Pear (Pyrus) is one of the world’s most widely cultivated fruit crops, and consumer demand increasingly favors fruits with appealing appearance and texture. Among different skin types—green, red, and russet—russet pears are valued not only for their distinct look but also for their ability to withstand environmental stresses. Russet skin formation has long been associated with lignin, a structural polymer that provides rigidity and defense against pathogens. Yet, the molecular regulatory networks that control lignin accumulation in pear skin have remained elusive, limiting genetic improvement efforts. Due to these challenges, a deeper investigation into the transcriptional control of russet skin development was needed to advance pear breeding.

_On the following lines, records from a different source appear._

/-! ## Auto-divert (R41) -/

/-- The WELL CONTROL request for a diverter motion (R64, R74). -/
def divertReq (d : Dir) (byMessage byDivert : Bool) : Req :=
  { (Req.new .wellControl .diverter d
      (.switch (match d with | .first => .diverterOpen | .second => .diverterClosed))) with
    byMessage := byMessage, byDivert := byDivert }

/-- The standing WELL CONTROL request. -/
def Aha.wellReq (a : Aha) : Option Req := a.standing.find? (fun r => r.client == .wellControl)

def setDivert (d : Divert) (s : State) : State := s.setCm { s.cm with divert := d }

/-- The GAIN latch has gone from clear to set (R41). -/
def autoDivert (s : State) : State :=
  if s.pAutoDivert then
    let s := setDivert .requested s
    match s.aha.wellReq with
    | none => requestMotion (divertReq .second false true) s
    | some r =>
      match r.dir with
      | .second => s.setAha (s.aha.modReq .wellControl (fun x => { x with byDivert := true }))
      | .first =>
        let s := withdraw .wellControl s
        let s := if r.byMessage then s.raise (.diverterDone r.dir .withdrawn) else s
        requestMotion (divertReq .second false true) s
  else
    match s.aha.wellReq with
    | some r => if r.byDivert then s else setDivert .noDivert s
    | none => setDivert .noDivert s

/-- The WELL CONTROL motion is complete (R41, R74). -/
def wellDone (r : Req) (s : State) : State :=
  let s := if r.byMessage then s.raise (.diverterDone r.dir .done) else s
  if r.byDivert then setDivert .closed s else s

/-- The WELL CONTROL motion has failed (R41, R74). -/
def wellFailed (r : Req) (s : State) : State :=
  let s := if r.byMessage then s.raise (.diverterDone r.dir .timeout) else s
  if r.byDivert then
    let s := setDivert .failed s
    match s.cm.gainLatch with
    | some l => s.raise (.gain l.src l.figure (some .failed))
    | none => s
  else s

/-! ## The latches (R25) -/

/-- A latch is set, if it is clear (R25). -/
def setLatch (l : LatchName) (src : LatchSrc) (figure : Int) (s : State) : State :=
  match l with
  | .loss =>
    if s.cm.lossLatch.isSome then s
    else
      hsMonitor ((s.setCm
        { s.cm with lossLatch := some ⟨src, s.now, figure⟩, lossClr := 0 }).raise (.loss src figure))
  | .gain =>
    if s.cm.gainLatch.isSome then s
    else
      hsMonitor (autoDivert ((s.setCm
        { s.cm with gainLatch := some ⟨src, s.now, figure⟩, gainClr := 0 }).raise
          (.gain src figure none)))

/-- A latch that is set is cleared (R25). -/
def clearLatch (l : LatchName) (cause : ClearCause) (s : State) : State :=
  match l with
  | .loss =>
    if s.cm.lossLatch.isSome then
      hsMonitor ((s.setCm { s.cm with lossLatch := none, lossSus := 0, lossClr := 0 }).raise
        (.latchCleared .loss cause))
    else s
  | .gain =>
    if s.cm.gainLatch.isSome then
      hsGainCleared ((s.setCm { s.cm with gainLatch := none, gainSus := 0, gainClr := 0 }).raise
        (.latchCleared .gain cause))
    else s

/-! ## The monitor states (2.3) -/

/-- IDLE is entered, the idle flow span empty (R33). The second's return volume is counted from the
entry on (DESIGN CHOICE: log 39). -/
def enterIdle (s : State) : State :=
  hsMonitor (s.setCm { s.cm with mon := .idle, span := [], secPulses := 0 })

/-- The settle count at a bit depth in mm (R29). -/
def settleCount (depth : Nat) : Nat := min 14 (2 + depth / 1000 / 50)

/-- SETTLING is entered (R29); the span is discarded (R33). -/
def enterSettling (s : State) : State :=
  hsMonitor (s.setCm
    { s.cm with mon := .settling, settle := settleCount s.dib.depth, span := [], secPulses := 0 })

A research team from Qingdao Agricultural University has uncovered the genetic regulator responsible for russet pear skin formation. Their study, published (DOI: 10.1093/hr/uhae300) on 18 October 2024 in Horticulture Research, demonstrates that the transcription factor PbWRKY24 modulates lignin accumulation by directly activating PbPRX4, a peroxidase gene critical for lignin biosynthesis. Functional assays in pear and tobacco confirmed the regulatory role of PbWRKY24. This discovery marks an important step toward understanding the genetic basis of pear skin coloration and offers tools for enhancing fruit quality through molecular breeding.
To dissect the molecular basis of russet skin, the researchers compared gene expression between russet and non-russet pear cultivars using RNA sequencing. They identified differentially expressed genes enriched in phenylpropanoid and lignin biosynthesis pathways. Weighted gene co-expression network analysis highlighted a “Paleturquoise” gene module strongly associated with lignin content, with PbWRKY24 emerging as a central regulator.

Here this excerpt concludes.